**Problem requirements:**
When the line containing "(putRecord c rec s).xpe" is found in the data below, copy it and each line after it through the line containing "(report r f l s).control", exactly and with no others.

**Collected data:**

-- ==== Sys2Proof/Laws/Frames.lean ====
section
/-! SUPPORT. One frame lemma per shared operation: which parts of the state it leaves unchanged. -/

namespace Sys2Proof.Machine

/-! ### Store, journal and notices -/

/-- What `s.put` leaves unchanged. -/
@[simp] theorem put_frame (s : State) (a : Nat) (bs : List Byte) :
    (s.put a bs).control = s.control ∧ (s.put a bs).runState = s.runState ∧ (s.put a bs).rtu = s.rtu ∧
    (s.put a bs).xpe = s.xpe ∧ (s.put a bs).tly = s.tly ∧ (s.put a bs).tke = s.tke ∧ (s.put a bs).pnc = s.pnc ∧
    (s.put a bs).csi = s.csi ∧ (s.put a bs).pending = s.pending ∧ (s.put a bs).freeCount = s.freeCount := by
  simp [State.put]

/-- What `raise` leaves unchanged. -/
@[simp] theorem raise_frame (n : Notice) (s : State) :
    (raise n s).control = s.control ∧ (raise n s).runState = s.runState ∧ (raise n s).rtu = s.rtu ∧ (raise n s).xpe = s.xpe ∧
    (raise n s).tly = s.tly ∧ (raise n s).tke = s.tke ∧ (raise n s).pnc = s.pnc ∧ (raise n s).store = s.store ∧
    (raise n s).pending = s.pending ∧ (raise n s).freeCount = s.freeCount ∧ (raise n s).csi.anchor = s.csi.anchor ∧
    (raise n s).csi.copy = s.csi.copy ∧ (raise n s).csi.posts = s.csi.posts ∧ (raise n s).csi.running = s.csi.running ∧
    (raise n s).csi.mirror = s.csi.mirror := by
  simp [raise]

/-- What `putRecord` leaves unchanged. -/
@[simp] theorem putRecord_frame (c : AnchorCopy) (rec : List Byte) (s : State) :
    (putRecord c rec s).control = s.control ∧ (putRecord c rec s).runState = s.runState ∧ (putRecord c rec s).rtu = s.rtu ∧
    (putRecord c rec s).xpe = s.xpe ∧ (putRecord c rec s).tly = s.tly ∧ (putRecord c rec s).tke = s.tke ∧
    (putRecord c rec s).pnc = s.pnc ∧ (putRecord c rec s).pending = s.pending ∧ (putRecord c rec s).freeCount = s.freeCount ∧
    (putRecord c rec s).csi.anchor = s.csi.anchor ∧ (putRecord c rec s).csi.copy = s.csi.copy ∧
    (putRecord c rec s).csi.posts = s.csi.posts ∧ (putRecord c rec s).csi.running = s.csi.running ∧
    (putRecord c rec s).csi.mirror = s.csi.mirror := by
  simp only [putRecord]
  split <;> simp

/-- What `setGap` leaves unchanged. -/
@[simp] theorem setGap_frame (c : AnchorCopy) (n : Nat) (sat : Bool) (s : State) :
    (setGap c n sat s).control = s.control ∧ (setGap c n sat s).runState = s.runState ∧ (setGap c n sat s).rtu = s.rtu ∧
    (setGap c n sat s).xpe = s.xpe ∧ (setGap c n sat s).tly = s.tly ∧ (setGap c n sat s).tke = s.tke ∧
    (setGap c n sat s).pnc = s.pnc ∧ (setGap c n sat s).pending = s.pending ∧ (setGap c n sat s).freeCount = s.freeCount ∧
    (setGap c n sat s).csi.anchor = s.csi.anchor ∧ (setGap c n sat s).csi.copy = s.csi.copy ∧
    (setGap c n sat s).csi.posts = s.csi.posts ∧ (setGap c n sat s).csi.running = s.csi.running ∧
    (setGap c n sat s).csi.mirror = s.csi.mirror := by
  simp [setGap]

/-- What `report` leaves unchanged. -/
@[simp] theorem report_frame (r : Report) (f : FrameIndex) (l : Label) (s : State) :
    (report r f l s).control = s.control ∧ (report r f l s).runState = s.runState ∧ (report r f l s).rtu = s.rtu ∧
    (report r f l s).xpe = s.xpe ∧ (report r f l s).tly = s.tly ∧ (report r f l s).tke = s.tke ∧
    (report r f l s).pnc = s.pnc ∧ (report r f l s).pending = s.pending ∧ (report r f l s).freeCount = s.freeCount ∧
    (report r f l s).csi.anchor = s.csi.anchor ∧ (report r f l s).csi.copy = s.csi.copy ∧
    (report r f l s).csi.posts = s.csi.posts ∧ (report r f l s).csi.running = s.csi.running ∧
    (report r f l s).csi.mirror = s.csi.mirror := by
  unfold report
  repeat' split
  all_goals simp

/-- What `reportNow` leaves unchanged. -/
@[simp] theorem reportNow_frame (r : Report) (s : State) :
    (reportNow r s).control = s.control ∧ (reportNow r s).runState = s.runState ∧ (reportNow r s).rtu = s.rtu ∧
    (reportNow r s).xpe = s.xpe ∧ (reportNow r s).tly = s.tly ∧ (reportNow r s).tke = s.tke ∧ (reportNow r s).pnc = s.pnc ∧
    (reportNow r s).pending = s.pending ∧ (reportNow r s).freeCount = s.freeCount ∧
    (reportNow r s).csi.anchor = s.csi.anchor ∧ (reportNow r s).csi.copy = s.csi.copy ∧
    (reportNow r s).csi.posts = s.csi.posts ∧ (reportNow r s).csi.running = s.csi.running ∧
    (reportNow r s).csi.mirror = s.csi.mirror := by
  simp [reportNow]

/-! ### Talk -/

/-- What `deriveSets` leaves unchanged. -/
@[simp] theorem deriveSets_frame (s : State) :
    (deriveSets s).control = s.control ∧ (deriveSets s).runState = s.runState ∧ (deriveSets s).rtu = s.rtu ∧
    (deriveSets s).xpe = s.xpe ∧ (deriveSets s).tly = s.tly ∧ (deriveSets s).pnc = s.pnc ∧ (deriveSets s).csi = s.csi ∧
    (deriveSets s).store = s.store ∧ (deriveSets s).pending = s.pending ∧ (deriveSets s).freeCount = s.freeCount := by
  simp [deriveSets]

/-- What `enterXpts` leaves unchanged. -/
@[simp] theorem enterXpts_frame (s : State) :
    (enterXpts s).control = s.control ∧ (enterXpts s).runState = s.runState ∧ (enterXpts s).rtu = s.rtu ∧
    (enterXpts s).xpe = s.xpe ∧ (enterXpts s).tly = s.tly ∧ (enterXpts s).pnc = s.pnc ∧ (enterXpts s).csi = s.csi ∧
    (enterXpts s).store = s.store ∧ (enterXpts s).pending = s.pending ∧ (enterXpts s).freeCount = s.freeCount := by
  simp [enterXpts]

/-- What `retarget` leaves unchanged. -/
@[simp] theorem retarget_frame (s : State) :
    (retarget s).control = s.control ∧ (retarget s).runState = s.runState ∧ (retarget s).rtu = s.rtu ∧
    (retarget s).xpe = s.xpe ∧ (retarget s).tly = s.tly ∧ (retarget s).pnc = s.pnc ∧ (retarget s).csi = s.csi ∧
    (retarget s).store = s.store ∧ (retarget s).pending = s.pending ∧ (retarget s).freeCount = s.freeCount := by
  simp [retarget]

/-- What `fullRefresh` leaves unchanged. -/
@[simp] theorem fullRefresh_frame (s : State) :
    (fullRefresh s).control = s.control ∧ (fullRefresh s).runState = s.runState ∧ (fullRefresh s).rtu = s.rtu ∧
    (fullRefresh s).xpe = s.xpe ∧ (fullRefresh s).tly = s.tly ∧ (fullRefresh s).pnc = s.pnc ∧ (fullRefresh s).csi = s.csi ∧
    (fullRefresh s).store = s.store ∧ (fullRefresh s).pending = s.pending ∧ (fullRefresh s).freeCount = s.freeCount := by
  simp [fullRefresh]

/-- What `enterFeeds` leaves unchanged. -/
@[simp] theorem enterFeeds_frame (w : Fin 8 → Bool) (s : State) :
    (enterFeeds w s).control = s.control ∧ (enterFeeds w s).runState = s.runState ∧ (enterFeeds w s).rtu = s.rtu ∧
    (enterFeeds w s).xpe = s.xpe ∧ (enterFeeds w s).tly = s.tly ∧ (enterFeeds w s).pnc = s.pnc ∧
    (enterFeeds w s).csi = s.csi ∧ (enterFeeds w s).store = s.store ∧ (enterFeeds w s).pending = s.pending ∧
    (enterFeeds w s).freeCount = s.freeCount := by
  simp [enterFeeds]

/-- What `talkSend` leaves unchanged. -/
@[simp] theorem talkSend_frame (s : State) :
    (talkSend s).control = s.control ∧ (talkSend s).runState = s.runState ∧ (talkSend s).rtu = s.rtu ∧
    (talkSend s).xpe = s.xpe ∧ (talkSend s).tly = s.tly ∧ (talkSend s).pnc = s.pnc ∧ (talkSend s).csi = s.csi ∧
    (talkSend s).store = s.store ∧ (talkSend s).pending = s.pending ∧ (talkSend s).freeCount = s.freeCount := by
  unfold talkSend
  repeat' split
  all_goals simp

/-- What `talkRetry` leaves unchanged. -/
@[simp] theorem talkRetry_frame (s : State) :
    (talkRetry s).control = s.control ∧ (talkRetry s).runState = s.runState ∧ (talkRetry s).rtu = s.rtu ∧
    (talkRetry s).xpe = s.xpe ∧ (talkRetry s).tly = s.tly ∧ (talkRetry s).pnc = s.pnc ∧ (talkRetry s).csi = s.csi ∧
    (talkRetry s).store = s.store ∧ (talkRetry s).pending = s.pending ∧ (talkRetry s).freeCount = s.freeCount := by
  unfold talkRetry
  repeat' split
  all_goals simp

/-- What `evaluateSelectors` leaves unchanged. -/
@[simp] theorem evaluateSelectors_frame (s : State) :
    (evaluateSelectors s).control = s.control ∧ (evaluateSelectors s).runState = s.runState ∧
    (evaluateSelectors s).rtu = s.rtu ∧ (evaluateSelectors s).xpe = s.xpe ∧ (evaluateSelectors s).tly = s.tly ∧
    (evaluateSelectors s).pnc = s.pnc ∧ (evaluateSelectors s).csi = s.csi ∧ (evaluateSelectors s).store = s.store ∧
    (evaluateSelectors s).pending = s.pending ∧ (evaluateSelectors s).freeCount = s.freeCount := by
  simp [evaluateSelectors]

/-- What `landFlight` leaves unchanged. -/
@[simp] theorem landFlight_frame (f : Flight) (s : State) :
    (landFlight f s).control = s.control ∧ (landFlight f s).runState = s.runState ∧ (landFlight f s).rtu = s.rtu ∧
    (landFlight f s).xpe = s.xpe ∧ (landFlight f s).tly = s.tly ∧ (landFlight f s).pnc = s.pnc ∧
    (landFlight f s).csi = s.csi ∧ (landFlight f s).store = s.store ∧ (landFlight f s).pending = s.pending ∧
    (landFlight f s).freeCount = s.freeCount := by
  simp [landFlight]

/-- What `talkLinkUp` leaves unchanged. -/
@[simp] theorem talkLinkUp_frame (s : State) :
    (talkLinkUp s).control = s.control ∧ (talkLinkUp s).runState = s.runState ∧ (talkLinkUp s).rtu = s.rtu ∧
    (talkLinkUp s).xpe = s.xpe ∧ (talkLinkUp s).tly = s.tly ∧ (talkLinkUp s).pnc = s.pnc ∧
    (talkLinkUp s).pending = s.pending ∧ (talkLinkUp s).freeCount = s.freeCount ∧ (talkLinkUp s).csi.anchor = s.csi.anchor ∧
    (talkLinkUp s).csi.copy = s.csi.copy ∧ (talkLinkUp s).csi.posts = s.csi.posts ∧
    (talkLinkUp s).csi.running = s.csi.running ∧ (talkLinkUp s).csi.mirror = s.csi.mirror := by
  simp [talkLinkUp]

/-- What `talkAcknowledged` leaves unchanged. -/
@[simp] theorem talkAcknowledged_frame (s : State) :
    (talkAcknowledged s).control = s.control ∧ (talkAcknowledged s).runState = s.runState ∧
    (talkAcknowledged s).rtu = s.rtu ∧ (talkAcknowledged s).xpe = s.xpe ∧ (talkAcknowledged s).tly = s.tly ∧
    (talkAcknowledged s).pnc = s.pnc ∧ (talkAcknowledged s).pending = s.pending ∧
    (talkAcknowledged s).freeCount = s.freeCount ∧ (talkAcknowledged s).csi.anchor = s.csi.anchor ∧
    (talkAcknowledged s).csi.copy = s.csi.copy ∧ (talkAcknowledged s).csi.posts = s.csi.posts ∧
    (talkAcknowledged s).csi.running = s.csi.running ∧ (talkAcknowledged s).csi.mirror = s.csi.mirror := by
  unfold talkAcknowledged
  repeat' split
  all_goals simp

/-- What `talkFailed` leaves unchanged. -/
@[simp] theorem talkFailed_frame (s : State) :
    (talkFailed s).control = s.control ∧ (talkFailed s).runState = s.runState ∧ (talkFailed s).rtu = s.rtu ∧
    (talkFailed s).xpe = s.xpe ∧ (talkFailed s).tly = s.tly ∧ (talkFailed s).pnc = s.pnc ∧
    (talkFailed s).pending = s.pending ∧ (talkFailed s).freeCount = s.freeCount ∧ (talkFailed s).csi.anchor = s.csi.anchor ∧
    (talkFailed s).csi.copy = s.csi.copy ∧ (talkFailed s).csi.posts = s.csi.posts ∧
    (talkFailed s).csi.running = s.csi.running ∧ (talkFailed s).csi.mirror = s.csi.mirror := by
  unfold talkFailed
  repeat' split
  all_goals simp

**Exercise result:**
    (putRecord c rec s).xpe = s.xpe ∧ (putRecord c rec s).tly = s.tly ∧ (putRecord c rec s).tke = s.tke ∧
    (putRecord c rec s).pnc = s.pnc ∧ (putRecord c rec s).pending = s.pending ∧ (putRecord c rec s).freeCount = s.freeCount ∧
    (putRecord c rec s).csi.anchor = s.csi.anchor ∧ (putRecord c rec s).csi.copy = s.csi.copy ∧
    (putRecord c rec s).csi.posts = s.csi.posts ∧ (putRecord c rec s).csi.running = s.csi.running ∧
    (putRecord c rec s).csi.mirror = s.csi.mirror := by
  simp only [putRecord]
  split <;> simp

/-- What `setGap` leaves unchanged. -/
@[simp] theorem setGap_frame (c : AnchorCopy) (n : Nat) (sat : Bool) (s : State) :
    (setGap c n sat s).control = s.control ∧ (setGap c n sat s).runState = s.runState ∧ (setGap c n sat s).rtu = s.rtu ∧
    (setGap c n sat s).xpe = s.xpe ∧ (setGap c n sat s).tly = s.tly ∧ (setGap c n sat s).tke = s.tke ∧
    (setGap c n sat s).pnc = s.pnc ∧ (setGap c n sat s).pending = s.pending ∧ (setGap c n sat s).freeCount = s.freeCount ∧
    (setGap c n sat s).csi.anchor = s.csi.anchor ∧ (setGap c n sat s).csi.copy = s.csi.copy ∧
    (setGap c n sat s).csi.posts = s.csi.posts ∧ (setGap c n sat s).csi.running = s.csi.running ∧
    (setGap c n sat s).csi.mirror = s.csi.mirror := by
  simp [setGap]

/-- What `report` leaves unchanged. -/
@[simp] theorem report_frame (r : Report) (f : FrameIndex) (l : Label) (s : State) :
    (report r f l s).control = s.control ∧ (report r f l s).runState = s.runState ∧ (report r f l s).rtu = s.rtu ∧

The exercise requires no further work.